# New Strobes N More Galaxy Minibar



## Strobesnmore

Here is one of our newest products. 









The Galaxy Mini offers all aluminum construction, 10 individual LED heads, and TRUE 360° visibility.

It uses the latest LED technology and is one heck of a deal.

http://www.strobesnmore.com/Strobes-N-More-Galaxy-Mini-Next-Generation-LED-Lightbar.html


----------



## Santry426

Can you do it in amber/clear?


----------



## Strobesnmore

Amber/clear is on order


----------



## novawagonmaster

I just ordered one today. I will post pics/video of install/operation after it arrives.


----------



## gsxwonger

what is the ETA on amber/clear. i plan on ordering it asap


----------



## wahlturfcare

I was wondering if a new video could be made of it as it says it was dimmed down for the video. I am wanting a new one and think the mini century and your ebar360 are both brighter in the videos.


----------



## Strobesnmore

It's very hard to video as the output throws the camera off. Sorry


----------



## wahlturfcare

novawagonmaster, I was wondering if you recieved your galaxy light yet? I would love to see a video of it installed.


----------



## John_DeereGreen

Louis, is this bar Class 1 SAE certified yet? My 3 year old ShoMe Class 1 bar was stolen Friday night and I'm looking to replace it. Also, ETA on Amber/Clear?


----------



## novawagonmaster

I did receive it and it is very nice! I plugged it in to verify operation, but I have not yet mounted it on the vehicle. I went with a permanent mount. I am also going to wire it differently so I am not tying up my only dash power outlet.
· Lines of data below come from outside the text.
/-- A counter holds its value, raised by one and no further than its greatest (R369). -/
theorem State.count_self (s : State) (k : Nat) :
    (sget 0 (s.count k).hm.counts k).toNat = min (2 ^ 32 - 1) ((sget 0 s.hm.counts k).toNat + 1) := by
  simp only [State.count, sget_sset, if_pos]
  generalize sget 0 s.hm.counts k = v
  have := v.isLt
  split
  · omega
  · rw [BitVec.toNat_add, Nat.mod_eq_of_lt] <;> simp <;> omega

theorem State.count_other (s : State) {k j : Nat} (h : j ≠ k) : sget 0 (s.count k).hm.counts j = sget 0 s.hm.counts j := by
  simp [State.count, sget_sset, h]

/-- Counting at a home changes nothing but the counters. -/
theorem State.countHome_cases (s : State) (c : HomeCnt) (h : Fin 17) :
    s.countHome c h = s ∨ ∃ k, c.key h = some k ∧ s.countHome c h = s.count k := by
  unfold State.countHome
  split
  · exact .inr ⟨_, ‹_›, rfl⟩
  · exact .inl rfl

/-- Posting adds one record, with the next number of its source, and delivers nothing (R397, R400). -/
theorem State.post_posted (s : State) (p : Fin 32) (src cls code : Nat) (h : Handle) (addr detail : Word) :
    ∃ n, (s.post p src cls code h addr detail).hst.posted =
      s.hst.posted ++ [(some p, ⟨n, src, cls, code, h, p.val, addr, detail⟩)] :=
  ⟨(s.nextEvSeq src).1, rfl⟩

/-! ### Raising and taking a trap -/

/-- All that raising a trap can do: wait for loads, be a machine fault, or leave a frame and make the trap pending (R283, R323, R326). -/
theorem State.raise_cases (s : State) (c : CoreId) (q : SeqId) (pc : Word) (t : Trap) :
    ((s.seq c q).ldCount ≠ 0 ∧ s.raise c q pc t = s) ∨
    ((s.seq c q).ldCount = 0 ∧ q = .C ∧ (s.core c).c.sup = true ∧
      s.raise c q pc t = s.machineFault (srcCore c) 0x06 [(s.core c).partNo] 0) ∨
    ((s.seq c q).ldCount = 0 ∧ ¬(q = .C ∧ (s.core c).c.sup = true) ∧ ∃ k : Core,
      s.raise c q pc t = s.setCore c k ∧ k.seq q = (s.seq c q).raise pc t ∧ ∀ r, r ≠ q → k.seq r = s.seq c r) := by
  by_cases h0 : (s.seq c q).ldCount = 0
  · by_cases h1 : q = .C ∧ (s.core c).c.sup = true
    · exact .inr (.inl ⟨h0, h1.1, h1.2, by rw [State.raise, if_neg (by simp [h0]), if_pos h1]⟩)
    · refine .inr (.inr ⟨h0, h1, ?_⟩)
      simp only [State.raise, h0, h1, ne_eq, not_true_eq_false, if_false]
      split
      · refine ⟨_, by rw [State.setSeq, State.setCore_setCore], ?_, ?_⟩
        · simp [Core.seq, Core.setSeq, State.core, State.setCore]
        · intro r hr
          exact (congrArg (fun k : Core => k.seq r) (State.core_setCore s c _)).trans (Core.seq_setSeq_ne _ _ hr)
      · exact ⟨_, rfl, Core.seq_setSeq _ _ _, fun r hr => Core.seq_setSeq_ne _ _ hr⟩
  · exact .inl ⟨h0, by simp [State.raise, h0]⟩

/-- All that a trap entry can do: nothing, unless C may take a trap and one is pending (R283). -/
theorem State.trapEntry_cases (s : State) (c : CoreId) :
    (((s.core c).mayTake && (s.core c).trapWaits) = false ∧ s.trapEntry c = s) ∨
    ((s.core c).mayTake = true ∧ (s.core c).trapWaits = true ∧ s.trapEntry c = s.setCore c (s.core c).takeTrap) := by
  unfold State.trapEntry
  split
  · rename_i h
    exact .inr ⟨(Bool.and_eq_true _ _ ▸ h).1, (Bool.and_eq_true _ _ ▸ h).2, rfl⟩
  · rename_i h
    exact .inl ⟨by simpa using h, rfl⟩

end Sys2Proof.Machine
end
I'll put a video together in the next day or two.


----------



## wahlturfcare

Thanks nova. I will keep a eye out for your video. As i am thinking about the galaxy, ebar and mini century for one of the newest trucks.


----------



## Hubjeep

I like how you angled the corners on it.



wahlturfcare;1834148 said:


> ...the mini century...


I wish the mini century was available with a clear dome. The 16" is only $172 with 4 Linear-6 angled corner's. and 4 inboard TIR-6 modules (48 LED's total). I just don't like the look of an amber dome.


----------



## novawagonmaster

Here is a short video.

First pattern is slow rotator... not super bright because only one set of LEDs is lit at a time as it goes around. Also was standing to the side of the Jeep, so there wasn't anything in the background for the light to bounce off of.
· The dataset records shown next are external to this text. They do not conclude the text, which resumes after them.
theorem head0_length (v : Nat) : (head0 v).length = 64 := head_length _ _ _ _ _

/-- The image of zeros. -/
def image0 : List Byte := head0 (crc32c (head0 0 ++ tail0)).toNat ++ tail0

theorem head_same (k : Core) (v : Nat) : headBytes 0 (bareCard 1).handle 0 { zeroCore with core := k } v = head0 v := rfl

theorem image0_of : imageBytes 0 (bareCard 1).handle 0 { zeroCore with core := loadedCore } = image0 := by
  simp only [imageBytes, loaded_body, head_same, image0]

theorem reissue_zeros {h : List Byte} (hh : h.length = 64) (m : Nat) (s : State) (c : CoreId) :
    s.reissueSeqs c (h ++ zeros m) allSeqs = some ([(.C, []), (.L, []), (.X, []), (.S, [])], s) := by
  simp (disch := omega) only [allSeqs, State.reissueSeqs, drop_head hh, recordsIn_zeros, State.reissueAll]
  rfl

theorem header_ok (v : Nat) (m : Nat) : headerOk 0 0 (bareCard 1) (head0 v ++ zeros m) = true := by
  have hl := head0_length v
  simp (disch := omega) only [headerOk, wordAt_front hl]
  rfl

theorem blockOk_zeros (m : Nat) : blockOk (zeros m) = true := by
  rw [blockOk]
  simp only [wd_zeros, wordAt_zeros, bits_zero]
  decide

theorem blocks_ok {h : List Byte} (hh : h.length = 64) (m : Nat) :
    (allSeqs.all fun q => blockOk ((h ++ zeros m).drop (0x1000 + 0x2000 * q.idx.val))) = true := by
  simp (disch := omega) only [allSeqs, List.all_cons, List.all_nil, drop_head hh, blockOk_zeros, Bool.and_self]

theorem loaded_async (n : Nat) : loadedCore.withAsync n [] = loadedCore := by
  have h : asyncOf n (loadedCore.seq .C) [] = [] := if_neg (by decide +kernel)
  rw [Core.withAsync, h]; rfl

theorem image0_loads (s : State) (hp : (s.core 0).partNo = 0) (hn : (s.core 0).c.stepNo = 0) :
    ∃ y, s.loadImage 0 (bareCard 1) image0 = some y := by
  have hl := fun v => head0_length v
  have h7 : wordAt (head0 (crc32c (head0 0 ++ tail0)).toNat) 7 1 = 0 := rfl
  have hc : wordAt image0 0x0C 1 = 0 := by rw [image0, tail0, wordAt_front (hl _) _ _ _ (by decide)]; rfl
  have hs : savedOf image0 0 = zeroCore := savedOf_head (hl _) _ h7
  have ho : headerOk 0 0 (bareCard 1) image0 = true := header_ok _ _
  have hq : queuesFit (bareCard 1).img zeroCore.core = true := by decide +kernel
  have hr : ∀ t : State, t.reissueSeqs 0 image0 allSeqs = some ([(.C, []), (.L, []), (.X, []), (.S, [])], t) := fun t => reissue_zeros (hl _) _ t 0
  have hb : (allSeqs.all fun q => blockOk (image0.drop (0x1000 + 0x2000 * q.idx.val))) = true := blocks_ok (hl _) _
  have hx : xOk (s.poolOf 0) (image0.drop 0x12000) = true := by
    rw [image0, tail0, drop_head (hl _) _ _ (by decide)]; exact xOk_zeros _ _
  have hsl : ((upTo 2).all fun i => bslotOk (image0.drop (0x16000 + 0x19000 * i))) = true := List.all_eq_true.mpr fun i _ => by
    rw [image0, tail0, drop_head (hl _) _ _ (by omega)]; exact bslotOk_zeros _
  have hw := loaded_async (s.free + 2)
  have hi : imageBytes 0 (bareCard 1).handle 0 { zeroCore with core := loadedCore.withAsync (s.free + 2) [] } = image0 := by rw [hw, image0_of]
  rw [State.loadImage]
  simp only [hp, hn, hs, ho, hb, hq, hr, hc, hx, hsl, Bool.not_true, Bool.or_self, Bool.false_eq_true, if_false]
  exact ⟨_, if_pos hi⟩

/-- C in its handler, with the image of zeros and a checksum in local memory at VA 0. -/
def holding (v : Nat) : State := { window with hm := { window.hm with lm := cells 0 (head0 v) } }

theorem load_places {s : State} {r : Req} {p : Place} (h : (match s.places .load false 4096 [r] with
    | .ok [(a, b)] => decide (a.lane = r.lane) && decide (a.va = r.va) && decide (a.n = r.n) && decide (b = p)
    | _ => false) = true) : s.places .load false 4096 [r] = .ok [(r, p)] := by
  split at h
  · rename_i a b e
    simp only [Bool.and_eq_true, decide_eq_true_eq] at h
    obtain ⟨⟨⟨h1, h2⟩, h3⟩, h4⟩ := h
    rw [e, h4]
    congr
    cases a; cases r; simp_all
  · simp at h

theorem reads_of {s : State} {h : List Byte} {n m : Nat} (hp : s.places .load false 4096 [⟨0, 0, n⟩] = .ok [(⟨0, 0, n⟩, .lm 0 0)])
    (hs : ∀ o k, s.loadHeld s.cur.core s.cur.sq s.stamp (.lm 0 o) k = false) (hm : s.hm.lm = cells 0 h) (hn : n = h.length + m) :
    s.readRecord s 0 4096 n = .ok (h ++ zeros m, s) := by
  have hr : Memory.read s.hm.lm 0 n = h ++ zeros m := by
    rw [hm, cells_read h m 0 n (by omega), List.drop_zero, List.take_of_length_le (by simp [zeros, hn])]
  have hq := readPieces_lm s s hs (n / 64 + 2) 0 0 n rfl (by omega)
  simp only [State.readRecord, hp, bind, Except.bind, hq, hr]

/-- The checksum of the image of zeros. -/
def sum0 : Nat := (crc32c (head0 0 ++ tail0)).toNat

theorem holding_places : (holding sum0).places .load false 4096 [⟨0, 0, 0x34C000⟩] = .ok [(⟨0, 0, 0x34C000⟩, .lm 0 0)] :=
  load_places (by decide +kernel)

theorem holding_reads : (holding sum0).readRecord (holding sum0) 0 4096 0x34C000 = .ok (image0, holding sum0) :=
  reads_of holding_places (not_held _ rfl (by decide +kernel)) rfl (by rw [head0_length])

theorem witness_ContextLoaded : ∃ (s : State) (bs : List Byte) (w y : State), s.cur.sq = .C ∧ s.c.sup = true ∧
    s.readS (.g 1) = .ok (0, s) ∧ s.cardOn s.cur.core = some (bareCard 1) ∧ s.here.maySave = true ∧
    s.readRecord s (0 : Word).toNat 4096 0x34C000 = .ok (bs, w) ∧ w.cardOn s.cur.core = some (bareCard 1) ∧
    w.loadImage s.cur.core (bareCard 1) bs = some y := by
  obtain ⟨y, hy⟩ := image0_loads (holding sum0) (by decide +kernel) (by decide +kernel)
  exact ⟨holding sum0, image0, holding sum0, y, rfl, rfl, by rfl, by rfl, by decide +kernel, holding_reads, by rfl, hy⟩

theorem window_loads : window.places .load false 4096 [⟨0, 0, 0x34C000⟩] = .ok [(⟨0, 0, 0x34C000⟩, .lm 0 0)] := load_places (by decide +kernel)

theorem window_reads : window.readRecord window 0 4096 0x34C000 = .ok (zeros 0x34C000, window) :=
  reads_of (s := window) (h := []) (n := 0x34C000) window_loads (not_held _ rfl (by decide +kernel)) rfl (Nat.zero_add _).symm

theorem zeros_refused (s : State) (m : Nat) : s.loadImage 0 (bareCard 1) (zeros m) = none := by
  have h : ∀ p, headerOk p 0 (bareCard 1) (zeros m) = false := fun p => by simp only [headerOk, wordAt_zeros]; rfl
  rw [State.loadImage]
  simp only [h, Bool.not_false, Bool.true_or, if_true]

theorem witness_ContextRefused : ∃ (s : State) (bs : List Byte) (w : State), s.cur.sq = .C ∧ s.c.sup = true ∧
    s.readS (.g 1) = .ok (0, s) ∧ s.cardOn s.cur.core = some (bareCard 1) ∧ s.here.maySave = true ∧
    s.readRecord s (0 : Word).toNat 4096 0x34C000 = .ok (bs, w) ∧ w.cardOn s.cur.core = some (bareCard 1) ∧
    w.loadImage s.cur.core (bareCard 1) bs = none ∧ Claims.BadImage s (bareCard 1) bs :=
  ⟨window, zeros 0x34C000, window, rfl, rfl, by rfl, by rfl, by decide +kernel, window_reads, by rfl, zeros_refused _ _,
    .inl fun h => absurd ((wordAt_zeros 0x34C000 0 4).symm.trans h) (by decide)⟩

/-! ### WellFormed: a term that each check refuses -/

theorem test_wf_control : Instr.wf (.loop false (.g 1) 0) = false ∧ Instr.wf (.loopi true 5 (-1)) = false ∧ Instr.wf (.loop false (.g 1) 1) = true := by
  decide

theorem test_wf_bit_fields : Instr.wf (.bfx true (.g 1) (.g 2) 0 0) = false ∧ Instr.wf (.bfx false (.g 1) (.g 2) 1 64) = false ∧
    Instr.wf (.bfi 1 (.g 2) 63 2) = false ∧ Instr.wf (.bfi 1 (.g 2) 3 0) = false ∧ Instr.wf (.bfx false (.g 1) (.g 2) 0 64) = true := by decide

theorem test_wf_runs : Instr.wf (.ldm false 2 31 (.g 1) (.imm 0)) = false ∧ Instr.wf (.ldm false 2 0 (.g 1) (.imm 0)) = false ∧
    Instr.wf (.stm true 31 2 (.g 1) (.imm 0)) = false ∧ Instr.wf (.spill 511 0 2) = false ∧ Instr.wf (.spill 0 1 0) = false ∧
    Instr.wf (.fill 31 0 2) = false ∧ Instr.wf (.fill 0 510 3) = false ∧ Instr.wf (.ldm false 1 31 (.g 1) (.imm 0)) = true := by decide

theorem test_wf_atomics : Instr.wf (.amo .fadd true false .rlx .dev (.g 1) (.g 2) (.g 3)) = false ∧
    Instr.wf (.amo .fmax true false .rlx .dev (.g 1) (.g 2) (.g 3)) = false ∧ Instr.wf (.red .swp true false .rlx .dev (.g 2) (.g 3)) = false ∧
    Instr.wf (.red .fadd true false .rlx .dev (.g 2) (.g 3)) = false ∧ Instr.wf (.amo .swp true false .rlx .dev (.g 1) (.g 2) (.g 3)) = true := by decide

/-- An immediate of f16 and bf16 has 16 bits (R171). -/
theorem test_wf_vector_immediates : ∀ i ∈ [Instr.vadd .f16 (.v 0) (.v 1) (.imm 0x10000), .vsub .bf16 (.v 0) (.v 1) (.imm 0x10000),
    .vmul .f16 (.v 0) (.v 1) (.imm 0x40000), .vfma .f16 0 (.v 1) (.imm 0x20000), .vmin .bf16 (.v 0) (.v 1) (.imm 0x10000),
    .vmax .f16 (.v 0) (.v 1) (.imm 0x10000), .vdiv .f16 (.v 0) (.v 1) (.imm 0x10000), .vsel .bf16 (.v 0) (.v 1) (.imm 0x10000)], i.wf = false := by
  decide

/-- The type sets I and Fl of R170. -/
theorem test_wf_vector_types : ∀ i ∈ [Instr.vand .f32 (.v 0) (.v 1) (.reg (.v 2)), .vor .f16 (.v 0) (.v 1) (.reg (.v 2)),
    .vxor .bf16 (.v 0) (.v 1) (.reg (.v 2)), .vnot .f32 (.v 0) (.v 1), .vshl .f32 (.v 0) (.v 1) (.reg (.v 2)), .vshr .f32 (.v 0) (.v 1) (.reg (.v 2)),
    .vsar .f32 (.v 0) (.v 1) (.reg (.v 2)), .vadds .f32 (.v 0) (.v 1) (.reg (.v 2)), .vsubs .f32 (.v 0) (.v 1) (.reg (.v 2)),
    .viota .f32 (.v 0) (.g 1), .vdiv .s32 (.v 0) (.v 1) (.reg (.v 2)), .vsqrt .s32 (.v 0) (.v 1), .vrcp .n8 (.v 0) (.v 1), .vrsq .s64 (.v 0) (.v 1),
    .vexp2 .n64 (.v 0) (.v 1), .vlog2 .s8 (.v 0) (.v 1), .vtopk .s64 false 1 true (.v 0) (.v 1)], i.wf = false := by decide

theorem test_wf_compares_and_shuffles : Instr.wf (.vcmp .s32 .ltn (.v 0) (.reg (.v 1))) = false ∧ Instr.wf (.vcmp .s32 .gen (.v 0) (.reg (.v 1))) = false ∧
    Instr.wf (.vcmp .s32 .len (.v 0) (.reg (.v 1))) = false ∧ Instr.wf (.vcmp .s32 .gtn (.v 0) (.reg (.v 1))) = false ∧
    Instr.wf (.vcmp .s32 .eq (.v 0) (.imm 1)) = false ∧ Instr.wf (.vshuf .s8 .ilo (.p 0) (.v 1)) = false ∧ Instr.wf (.vshuf .s8 .ihi (.p 0) (.v 1)) = false := by
  decide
Second pattern is more indicative of how bright/noticeable this little gem is. Different angle helps as well by having house and garage in the background to catch the light.
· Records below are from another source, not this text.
-- ==== Sys2Proof/Tests/Slice0.lean ====
section
/-! SUPPORT. Tests, each of one step, their expected results from the tables and vectors of the spec (named V, FH, QD, QF,
RF, P as in 95_test_vectors.md); and a witness for the hypotheses of each statement, at boundary values. -/

namespace Sys2Proof.Tests

open Sys2Proof Sys2Proof.Machine

/-! ### Small states (configuration T1 of 95_test_vectors.md, PKT_MAX 64) -/

def t1 : Params := { dataMax := 8, fecMax := 4, maxDistance := 100, historyWindow := 2, pktMax := 64 }

/-- A block of configuration T1 right after reset. -/
def box : State := startState t1 []

/-- The buffer DATA(s, p). -/
def dataBuf (s : SeqNum) (p : Byte) : List Byte := 0x80 :: 0x00 :: (bytes16 s ++ [0, 0, 0, 0, 0, 0, 0, 1, p])

/-- What DATA(s, p) is once stored. -/
def entry (s : SeqNum) (p : Byte) : Packet :=
  { version := 2, padding := false, extension := false, cc := 0, marker := false, pt := 0, seq := s, ts := 0, ssrc := 1,
    csrc := [], ext := none, payload := [p], fec := none }

/-- The FEC header of FECPKT(_, base, offset, na). -/
def header (base : U16) (offset na : Byte) : FecHeader :=
  { snBaseLow := base, lengthRecovery := 1, e := true, ptRecovery := 0, mask := 0, tsRecovery := 0, x := false,
    d := false, type := 0, index := 0, offset := offset, na := na, snBaseExt := 0 }

/-- The buffer FECPKT(s, 100, 2, 4) of P3 step 6, and FECPKT(s, 96, 1, 4) of step 7 with the other header bytes. -/
def fecBuf (s base offset na : Byte) : List Byte :=
  [0x80, 0x60, 0, s, 0, 0, 0, 0, 0, 0, 0, 1, 0, base, 0, 1, 0x80, 0, 0, 0, 0, 0, 0, 0, 0, offset, na, 0, 0xEE]

/-- What FECPKT(s, base, offset, na) is once stored. -/
def fecEntry (s base offset na : Byte) : Packet :=
  { version := 2, padding := false, extension := false, cc := 0, marker := false, pt := 96, seq := s.setWidth 16, ts := 0,
    ssrc := 1, csrc := [], ext := none,
    payload := [0, base, 0, 1, 0x80, 0, 0, 0, 0, 0, 0, 0, 0, offset, na, 0, 0xEE],
    fec := some (header (base.setWidth 16) offset na) }

/-- A block of configuration T1 with this DATA list and cursor. -/
def holding (l : List Packet) (c : Option SeqNum) : State := (box.setData l l.length).setCursor c

/-- The response of a command that completed. -/
def answer : Host.Outcome State Fault Refusal → Option Response
  | .next t => t.response
  | .fault _ => none
  | .refused _ => none

/-- A field of the next state. -/
def field {α : Type} (f : State → α) : Host.Outcome State Fault Refusal → Option α
  | .next t => some (f t)
  | .fault _ => none
  | .refused _ => none

def dataKeys (s : State) : List SeqNum := s.data.map (fun e => e.seq)

def refusal : Host.Outcome State Fault Refusal → Option Refusal
  | .next _ => none
  | .fault _ => none
  | .refused r => some r

def decoded (slot : Slot) (bytes : List Byte) : Option (Instr × List Byte) := (decode slot bytes).toOption

/-! ### WellFormed refuses each kind of ill-formed term -/

theorem test_wf_status : (Instr.responseStatus true 5).wellFormed = false := by decide
theorem test_wf_status_low : (Instr.responseStatus false 4).wellFormed = false := by decide

/-! ### Decoding, each word written out from the encodings of 30_encoding.md -/

/-- R81: op 000. -/
theorem test_decode_read : decoded .port [0b00000000] = some (.read, []) := by decide
/-- R81: op 001, `len` = 2. -/
theorem test_decode_enqData : decoded .port [0b00000001, 2, 0xAA, 0xBB] = some (.enqData [0xAA, 0xBB], []) := by
  decide
/-- R81: op 010, `len` = 1; the byte after the buffer is left over. -/
theorem test_decode_enqFec : decoded .port [0b00000010, 1, 0xCC, 0x77] = some (.enqFec [0xCC], [0x77]) := by decide
/-- R89: op 011. -/
theorem test_decode_reserved3 : decoded .port [0b00000011] = some (.reserved3, []) := by decide
/-- R81: op 100. -/
theorem test_decode_decRtp : decoded .port [0b00000100, 1, 0x80] = some (.decRtp [0x80], []) := by decide
/-- R81: op 101, empty payload (FH3). -/
theorem test_decode_decFec : decoded .port [0b00000101, 0] = some (.decFec [], []) := by decide
/-- R81: op 110, `a` = 0, `b` = 65535. -/
theorem test_decode_seqdist : decoded .port [0b00000110, 0x00, 0x00, 0xFF, 0xFF] = some (.seqdist 0 65535, []) := by decide
/-- Log 3: `len` = 130 is 2 + 128 * 1, in two bytes. -/
theorem test_decode_len_wide : decodeLen [0b10000010, 0b00000001, 0x55] = some (130, [0x55]) := by decide
/-- Log 3: a `len` that ends inside. -/
theorem test_decode_len_short : decoded .port [0b00000001, 0b10000010] = none := by decide
/-- R89: op 111. -/
theorem test_decode_reserved7 : decoded .port [0b00000111] = some (.reserved7, []) := by decide
/-- R83, the first word of V2: `10 0 0 0010 1 1100000`, then `seq` = FFFF. -/
theorem test_decode_rtpW0Seq : decoded (.wire .rtpW0Seq) [0b10000010, 0b11100000, 0xFF, 0xFF] =
    some (.rtpW0Seq ⟨2, false, false, 2, true, 96, 65535⟩, []) := by decide
/-- R83, the first word of V21: `10 1 1 0001 0 0000000`, `seq` = 1. -/
theorem test_decode_rtpW0Seq_flags : decoded (.wire .rtpW0Seq) [0b10110001, 0b00000000, 0x00, 0x01] =
    some (.rtpW0Seq ⟨2, true, true, 1, false, 0, 1⟩, []) := by decide
/-- R83, `ts` = 1000 (V1). -/
theorem test_decode_rtpTs : decoded (.wire .rtpTs) [0x00, 0x00, 0x03, 0xE8] = some (.rtpTs 1000, []) := by decide
/-- R83, `ssrc` (V1). -/
theorem test_decode_rtpSsrc : decoded (.wire .rtpSsrc) [0x12, 0x34, 0x56, 0x78] = some (.rtpSsrc 0x12345678, []) := by decide
/-- R84, second CSRC of V2. -/
theorem test_decode_rtpCsrc : decoded (.wire (.rtpCsrc 1)) [0, 0, 0, 0x0B] = some (.rtpCsrc 1 0x0B, []) := by decide
/-- R85, the extension words of V3. -/
theorem test_decode_rtpExt : decoded (.wire .rtpExt) [0xBE, 0xDE, 0x00, 0x03] = some (.rtpExt ⟨0xBEDE, 3⟩, []) := by decide
/-- R87, payload offset 0 of FH4. -/
theorem test_decode_fecBaseLen : decoded (.wire .fecBaseLen) [0xFF, 0xFE, 0x05, 0x00] =
    some (.fecBaseLen ⟨65534, 1280⟩, []) := by decide
/-- R87, `w1` of FH4: `1 0100001`, mask 000001. -/
theorem test_decode_fecW1 : decoded (.wire .fecW1) [0b10100001, 0x00, 0x00, 0x01] = some (.fecW1 ⟨true, 33, 1⟩, []) := by
  decide
/-- R87, `ts_recovery` of FH1. -/
theorem test_decode_fecTsrec : decoded (.wire .fecTsrec) [0x00, 0x00, 0x27, 0x10] = some (.fecTsrec 10000, []) := by decide
/-- R87, `w2`: `0 1 000 000`, offset 1, na 5, ext 0 (FH4). -/
theorem test_decode_fecW2 : decoded (.wire .fecW2) [0b01000000, 0x01, 0x05, 0x00] =
    some (.fecW2 ⟨false, true, 0, 0, 1, 5, 0⟩, []) := by decide
/-- R87, `w2` with `type` = 1 (FH9) and `index` = 1 (FH10) at once: `0 0 001 001`. -/
theorem test_decode_fecW2_fields : decoded (.wire .fecW2) [0b00001001, 0x02, 0x04, 0xFF] =
    some (.fecW2 ⟨false, false, 1, 1, 2, 4, 255⟩, []) := by decide
/-- R131, FH7: `d` = 1 is in profile. -/
theorem test_decode_fecAccepted : decoded (.wire .fecAccepted)
    [0x00, 0x64, 0x00, 0x01, 0x80, 0, 0, 0, 0, 0, 0, 0, 0x40, 0x02, 0x04, 0x00] =
    some (.fecAccepted ⟨100, 1, 0, 0, true, 2, 4⟩, []) := by decide
/-- R131, FH6: `e` = 0 is not. -/
theorem test_decode_fecAccepted_not : decoded (.wire .fecAccepted)
    [0x00, 0x64, 0x00, 0x01, 0x00, 0, 0, 0, 0, 0, 0, 0, 0x00, 0x02, 0x04, 0x00] = none := by decide
/-- R82: `1100`, Rejected(OutOfWindow). -/
theorem test_decode_status : decoded .status [0b00001100] = some (.responseStatus true 4, []) := by decide
/-- R82: `1111` is never produced. -/
theorem test_decode_status_not : decoded .status [0b00001111] = none := by decide

/-- A step of the reset machine runs the word that `withFetchWord` places: op 110 with zero operands. -/
theorem test_fetch_command : field (fun t => t.response) (step (State.reset.withFetchWord 8 6)) =
    some (some { status := 0b0000, value := .distance 0 }) := by decide
/-- The word 82E0FFFF of V2. -/
theorem test_fetch_word : field (fun t => t.pkt.seq) (step (State.reset.withFetchWord 32 0x82E0FFFF)) = some 65535 := by
  decide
Side note: I had a few neighbors looking out their windows while I was out there. I was like :waving:


----------



## wahlturfcare

its is a bright light. How visible is it during the day?


----------



## novawagonmaster

Never thought to check... I will do that today.


----------



## novawagonmaster

Was sunny today, and the light bar was still very visible.


----------



## fireboy5722

How are the dual color ones working I'm thinking of one blue Amber for vol fire response and plowing?


----------



## Gibby515

Hubjeep;1837778 said:


> I like how you angled the corners on it.
> 
> I wish the mini century was available with a clear dome. The 16" is only $172 with 4 Linear-6 angled corner's. and 4 inboard TIR-6 modules (48 LED's total). I just don't like the look of an amber dome.


You can get a clear dome if you go amber / white. I've only found few sites that offer that option though http://www.radiosnlights.com/shop/m...y-ae-amber-mini-lightbar--16-wide-whmc16a.asp


----------



## MSB1766

I have on and like it alot very bright, it has 60 light patterns.


----------



## Gibby515

When is the Amber / White going to be available?


----------



## Strobesnmore

Amber/clear are in stock and on the web site. 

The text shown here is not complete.